Estimators and test statistics are (almost always) constructed form our random sample data. Think of using the sample average as an estimator of the population mean. Or recall that the formula for the least squares regression estimator uses the data for the (random) dependent variable. Estimators are statistics - their random behaviour is described by their sampling distributions.

Now comes the controversial part of all of this.

In classical statistics, as opposed to Bayesian statistics, the sampling distribution is of paramount importance. It forms the basis for measuring the "quality" of estimators and tests. Why is the sampling distribution controversial to some? Well, it's because it is built on the following hypothetical thought experiment. In that "experiment" we draw a random sample of size "n" from the population and we construct the value, "s" of the statistic of interest, "S". We note this value and then we draw another, independent, random sample of size "n", and calculate the new value of "s". We keep doing this, keeping track of the various (randomly distributed) values "s" that we generate. In principle we would keep doing this forever! Then we'd have every conceivable value of "s" that can occur, and we'd be able to observe the frequency (and relative frequency) with which each of those values occurs. These values of "s", and their probabilities (long-run relative frequencies) of occurring together make up the probability distribution, or sampling distribution of the statistic, "S".

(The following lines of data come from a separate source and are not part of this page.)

/-! ### The Fibonacci doubler -/

/-- `FIB.F` and `FIB.B` at issue: refused with `InvalidArgument` when the lane's modulus is 0, else accepted into `DESC`
with `K <- N` (rule R186). -/
def Obligations.FibStartsByCopyingTheIndex : Prop :=
  decode 0x09 = .ok .fibF ∧ decode 0x19 = .ok .fibB ∧ ∀ s : State, s.phase = .idle →
    (s.f.M = 0 → exec .fibF s = .next (withError 1 { s with done := false })) ∧
    (s.f.M ≠ 0 → exec .fibF s = .next { s with
      cmd := 0x09, done := false, f := { s.f with K := s.f.N }, phase := .desc, lvl := 0, upc := 0 }) ∧
    (s.b.M = 0 → exec .fibB s = .next (withError 1 { s with done := false })) ∧
    (s.b.M ≠ 0 → Capacity s → exec .fibB s = .next { s with
      cmd := 0x19, done := false, b := { s.b with K := s.b.N }, phase := .desc, lvl := 0, upc := 0 })

/-- The micro-step of `DESC` of `FIB.F` and `FIB.B` (rule R187); where the machine's invariant holds, `LVL` is below the lane's
width whenever it halves, so the count fits (rule R25). -/
def Obligations.FibDescHalvesOrEnds : Prop :=
  (∀ (i : Instr) (s : State), Inv s → Latched s i → s.phase = .desc → s.rd i.lane .K ≠ 0 → s.lvl < s.XW i.lane) ∧
  ∀ (ln : Lane) (s : State), s.phase = .desc →
    (s.rd ln .K ≠ 0 → s.lvl < s.XW ln →
      exec (fibOf ln) s = .next { s.wr ln .K (s.rd ln .K / 2) with lvl := s.lvl + 1 }) ∧
    (s.rd ln .K = 0 → exec (fibOf ln) s = .next { s with phase := .base })

/-- The micro-step of `BASE` of `FIB.F` and `FIB.B` (rule R188). -/
def Obligations.FibBaseLoadsTheBasePair : Prop :=
  ∀ (ln : Lane) (s : State), s.phase = .base → s.rd ln .M ≠ 0 →
    exec (fibOf ln) s = .next { (s.wr ln .A 0).wr ln .B (1 % s.rd ln .M) with
      upc := 0, phase := if s.lvl = 0 then .fin else .asc }

/-- Micro-steps 0 to 5 of `ASC` of `FIB.F` and `FIB.B`, row by row of the micro-program (rule R189). -/
def Obligations.FibAscRunsTheMicroProgram : Prop :=
  ∀ (ln : Lane) (s : State), s.phase = .asc → s.rd ln .M ≠ 0 →
    (s.upc = 0 → exec (fibOf ln) s = .next { s.wr ln .T (2 * s.rd ln .B % s.rd ln .M) with upc := 1 }) ∧
    (s.upc = 1 → exec (fibOf ln) s =
      .next { s.wr ln .T (((s.rd ln .T : Int) - s.rd ln .A) % s.rd ln .M).toNat with upc := 2 }) ∧
    (s.upc = 2 → exec (fibOf ln) s = .next { s.wr ln .C (s.rd ln .A * s.rd ln .T % s.rd ln .M) with upc := 3 }) ∧
    (s.upc = 3 → exec (fibOf ln) s = .next { s.wr ln .T (s.rd ln .A * s.rd ln .A % s.rd ln .M) with upc := 4 }) ∧
    (s.upc = 4 → exec (fibOf ln) s = .next { s.wr ln .D (s.rd ln .B * s.rd ln .B % s.rd ln .M) with upc := 5 }) ∧
    (s.upc = 5 → exec (fibOf ln) s = .next { s.wr ln .D ((s.rd ln .T + s.rd ln .D) % s.rd ln .M) with upc := 6 })

/-- Micro-step 6 of `ASC` of `FIB.F` and `FIB.B` (rule R190): the parity bit selects the pair, one level less; and where the
machine's invariant holds, `1 ≤ LVL ≤ XW` of the lane whenever it runs. -/
def Obligations.FibSelectsByTheParityBit : Prop :=
  (∀ (i : Instr) (s : State), Inv s → Latched s i → s.phase = .asc → 1 ≤ s.lvl ∧ s.lvl ≤ s.XW i.lane) ∧
  ∀ (ln : Lane) (s : State), s.phase = .asc → s.upc = 6 → 1 ≤ s.lvl → s.lvl ≤ s.XW ln → s.rd ln .M ≠ 0 →
    (s.rd ln .N / 2 ^ (s.lvl - 1) % 2 = 0 → exec (fibOf ln) s =
      .next { (s.wr ln .A (s.rd ln .C)).wr ln .B (s.rd ln .D) with
        lvl := s.lvl - 1, upc := 0, phase := if s.lvl = 1 then .fin else .asc }) ∧
    (s.rd ln .N / 2 ^ (s.lvl - 1) % 2 = 1 → exec (fibOf ln) s =
      .next { (s.wr ln .A (s.rd ln .D)).wr ln .B ((s.rd ln .C + s.rd ln .D) % s.rd ln .M) with
        lvl := s.lvl - 1, upc := 0, phase := if s.lvl = 1 then .fin else .asc })

/-- The micro-step of `FIN` (rule R192): the result is written, all limbs, and the command is done; where the pair stands at
P(N), the value written is F(N) mod M, on `FIB.F` and on `FIB.B` (rules R181, R182, R191). -/
def Obligations.FibFinWritesTheResult : Prop :=
  (∀ s : State, s.phase = .fin →
    exec .fibF s = .next { s with f := { s.f with R := s.f.A }, done := true, phase := .idle } ∧
    (Capacity s → exec .fibB s = .next { s with b := { s.b with R := s.b.A }, done := true, phase := .idle })) ∧
  (∀ (ln : Lane) (s : State), s.phase = .fin → Capacity s → FibRun ln s →
    ∃ t, exec (fibOf ln) s = .next t ∧ t.rd ln .R = fibMod (s.rd ln .N) (s.rd ln .M) ∧ t.done = true ∧ t.phase = .idle)

/-- The pair recursion (rule R180) gives the Fibonacci numbers: P(k) = (F(k) mod m, F(k+1) mod m) for every k and m ≥ 1. -/
def Obligations.PairRecursionGivesFibonacci : Prop :=
  ∀ m : Nat, 1 ≤ m →
    fibPair m 0 = (0 % m, 1 % m) ∧
    (∀ k, 1 ≤ k → fibPair m k = doublePair m (decide (k % 2 = 1)) (fibPair m (k / 2))) ∧
    (∀ k, fibPair m k = (Nat.fib k % m, Nat.fib (k + 1) % m))

/-- The properties the source states of the result, (a), (b), (d), (e) of rule R197, of the value `FIB` writes by rule R191,
the first component of P(n). -/
def Obligations.ResultHasTheStatedProperties : Prop :=
  (∀ m, 1 ≤ m → (fibPair m 0).1 = 0 % m ∧ (fibPair m 1).1 = 1 % m) ∧
  (∀ n m, 2 ≤ n → 1 ≤ m → (fibPair m n).1 = ((fibPair m (n - 1)).1 + (fibPair m (n - 2)).1) % m) ∧
  (∀ n, (fibPair 1 n).1 = 0) ∧
  (∀ n, (fibPair 10 (n + 60)).1 = (fibPair 10 n).1)
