/-! ### `hostAfter` -/

@[simp] theorem hostAfter_L (t : Turn) (s : State) : (hostAfter t s).L = s.L := by unfold hostAfter; split <;> rfl
@[simp] theorem hostAfter_f (t : Turn) (s : State) : (hostAfter t s).f = s.f := by unfold hostAfter; split <;> rfl
@[simp] theorem hostAfter_b (t : Turn) (s : State) : (hostAfter t s).b = s.b := by unfold hostAfter; split <;> rfl
@[simp] theorem hostAfter_phase (t : Turn) (s : State) : (hostAfter t s).phase = s.phase := by unfold hostAfter; split <;> rfl
@[simp] theorem hostAfter_lvl (t : Turn) (s : State) : (hostAfter t s).lvl = s.lvl := by unfold hostAfter; split <;> rfl
@[simp] theorem hostAfter_upc (t : Turn) (s : State) : (hostAfter t s).upc = s.upc := by unfold hostAfter; split <;> rfl
@[simp] theorem hostAfter_cmd (t : Turn) (s : State) : (hostAfter t s).cmd = s.cmd := by unfold hostAfter; split <;> rfl
@[simp] theorem hostAfter_done (t : Turn) (s : State) : (hostAfter t s).done = s.done := by unfold hostAfter; split <;> rfl
@[simp] theorem hostAfter_err (t : Turn) (s : State) : (hostAfter t s).err = s.err := by unfold hostAfter; split <;> rfl
@[simp] theorem hostAfter_errcode (t : Turn) (s : State) : (hostAfter t s).errcode = s.errcode := by unfold hostAfter; split <;> rfl
@[simp] theorem hostAfter_gt (t : Turn) (s : State) : (hostAfter t s).gt = s.gt := by unfold hostAfter; split <;> rfl
@[simp] theorem hostAfter_eq (t : Turn) (s : State) : (hostAfter t s).eq = s.eq := by unfold hostAfter; split <;> rfl
@[simp] theorem hostAfter_ev (t : Turn) (s : State) : (hostAfter t s).ev = s.ev := by unfold hostAfter; split <;> rfl
@[simp] theorem hostAfter_ieDone (t : Turn) (s : State) : (hostAfter t s).ieDone = s.ieDone := by unfold hostAfter; split <;> rfl
@[simp] theorem hostAfter_ieErr (t : Turn) (s : State) : (hostAfter t s).ieErr = s.ieErr := by unfold hostAfter; split <;> rfl
@[simp] theorem hostAfter_schedule (t : Turn) (s : State) : (hostAfter t s).schedule = s.schedule := by unfold hostAfter; split <;> rfl

/-! ### `resetBlock` -/

@[simp] theorem resetBlock_f (s : State) : (resetBlock s).f = LaneRegs.fill 0 := rfl
@[simp] theorem resetBlock_b (s : State) : (resetBlock s).b = LaneRegs.fill 0 := rfl
@[simp] theorem resetBlock_phase (s : State) : (resetBlock s).phase = .idle := rfl
@[simp] theorem resetBlock_lvl (s : State) : (resetBlock s).lvl = 0 := rfl
@[simp] theorem resetBlock_upc (s : State) : (resetBlock s).upc = 0 := rfl
@[simp] theorem resetBlock_cmd (s : State) : (resetBlock s).cmd = 0 := rfl
@[simp] theorem resetBlock_done (s : State) : (resetBlock s).done = false := rfl
@[simp] theorem resetBlock_err (s : State) : (resetBlock s).err = false := rfl
@[simp] theorem resetBlock_errcode (s : State) : (resetBlock s).errcode = 0 := rfl
@[simp] theorem resetBlock_gt (s : State) : (resetBlock s).gt = false := rfl
@[simp] theorem resetBlock_eq (s : State) : (resetBlock s).eq = false := rfl
@[simp] theorem resetBlock_ev (s : State) : (resetBlock s).ev = false := rfl
@[simp] theorem resetBlock_ieDone (s : State) : (resetBlock s).ieDone = false := rfl
@[simp] theorem resetBlock_ieErr (s : State) : (resetBlock s).ieErr = false := rfl
@[simp] theorem resetBlock_L (s : State) : (resetBlock s).L = s.L := rfl
@[simp] theorem resetBlock_program (s : State) : (resetBlock s).program = s.program := rfl
@[simp] theorem resetBlock_schedule (s : State) : (resetBlock s).schedule = s.schedule := rfl
@[simp] theorem resetBlock_reads (s : State) : (resetBlock s).reads = s.reads := rfl

/-! ### Reading and writing a register -/

@[simp] theorem State.XW_f (s : State) : s.XW .f = 64 := rfl
@[simp] theorem State.XW_b (s : State) : s.XW .b = 64 * s.L := rfl
@[simp] theorem State.wr_XW (s : State) (ln ln' : Lane) (r : Reg) (v : Nat) : (s.wr ln r v).XW ln' = s.XW ln' := by
  cases ln <;> rfl
@[simp] theorem State.rd_f (s : State) (r : Reg) : s.rd .f r = (s.f.get r).toNat := rfl
@[simp] theorem State.rd_b (s : State) (r : Reg) : s.rd .b r = s.b.get r := rfl

/-- A register read depends on the lanes' registers alone. -/
theorem State.rd_congr {s t : State} (hf : t.f = s.f) (hb : t.b = s.b) (ln : Lane) (r : Reg) : t.rd ln r = s.rd ln r := by
  cases ln <;> simp [hf, hb]

/-- A register holds what was written, taken to its width. -/
theorem State.rd_wr_same (s : State) (ln : Lane) (r : Reg) (v : Nat) : (s.wr ln r v).rd ln r = v % 2 ^ s.XW ln := by
  cases ln <;> simp [State.wr]

/-- A value that fits is held exactly. -/
theorem State.rd_wr_fits {s : State} {ln : Lane} {r : Reg} {v : Nat} (h : v < 2 ^ s.XW ln) : (s.wr ln r v).rd ln r = v := by
  rw [State.rd_wr_same, Nat.mod_eq_of_lt h]

/-- Writing a register leaves the lane's other registers. -/
theorem State.rd_wr_other_reg (s : State) (ln : Lane) {r r' : Reg} (v : Nat) (h : r' ≠ r) :
    (s.wr ln r v).rd ln r' = s.rd ln r' := by
  cases ln <;> simp [State.wr, LaneRegs.get_set_ne _ _ h]

/-- Writing a register leaves the other lane. -/
theorem State.rd_wr_other_lane (s : State) {ln ln' : Lane} (r r' : Reg) (v : Nat) (h : ln' ≠ ln) :
    (s.wr ln r v).rd ln' r' = s.rd ln' r' := by
  cases ln <;> cases ln' <;> first | rfl | exact absurd rfl h

/-- A lane-F register is below `2^64`. -/
theorem State.rd_f_lt (s : State) (r : Reg) : s.rd .f r < 2 ^ 64 := (s.f.get r).isLt

end Sys2Proof.Machine
end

This is of interest if we think of probabilities in terms of long-run relative frequencies. But these are based on this idea of repeated sampling. What if we're in a situation where repeated sampling isn't possible, and we have to go forward on the basis of just a single sample? (That is, conditional on the information in one sample.)  Then the very concept of the sampling distribution really is no longer all that interesting. We also need a different way of defining what we mean by a "probability". That's where Bayesian statistics and econometrics comes into the picture, but more on that another day!

So, when we conduct a MC simulation experiment what we're  trying to do is to replicate (simulate) a sampling distribution - in principle we need to use an infinite number of replications. Obviously, we can't do this literally!. By using only a finite number of replications (e.g., 1,000 or even 100,000) we incur some simulation error. It's inevitable. If that error is quite small (in some sense) then there's probably not too much to worry about. But how would we know that this was the case?

It's natural to ask, "Can we reduce the variability associated with our MC simulation results without incurring unreasonable computational cost?" The answer is "Yes - there are several ways of doing this". You might guess that increasing the number of replications should help in this respect - we saw that when discussing the estimation of integrals in the first MC post. But there are other ways too, and I'll discuss this further in a subsequent post.

Now, let's relate all of this to the specific problem of determining the bias, and efficiency, of some estimator. In the case of its bias we want to compare the expected value of the estimator with the true value of the parameter that we're trying to estimate. More completely, we need to compare the mean of the sampling distribution of the estimator with the true parameter value. Recall how we define the mean of a random variable (such as an estimator, or any other "statistic"). If the statistic is called S (with values s), then the mean of the sampling distribution of S is E[S] = ∫ sp(s)ds. where p(s) is the sampling distribution of S. Sometimes we can work out E[S] quite easily, and exactly.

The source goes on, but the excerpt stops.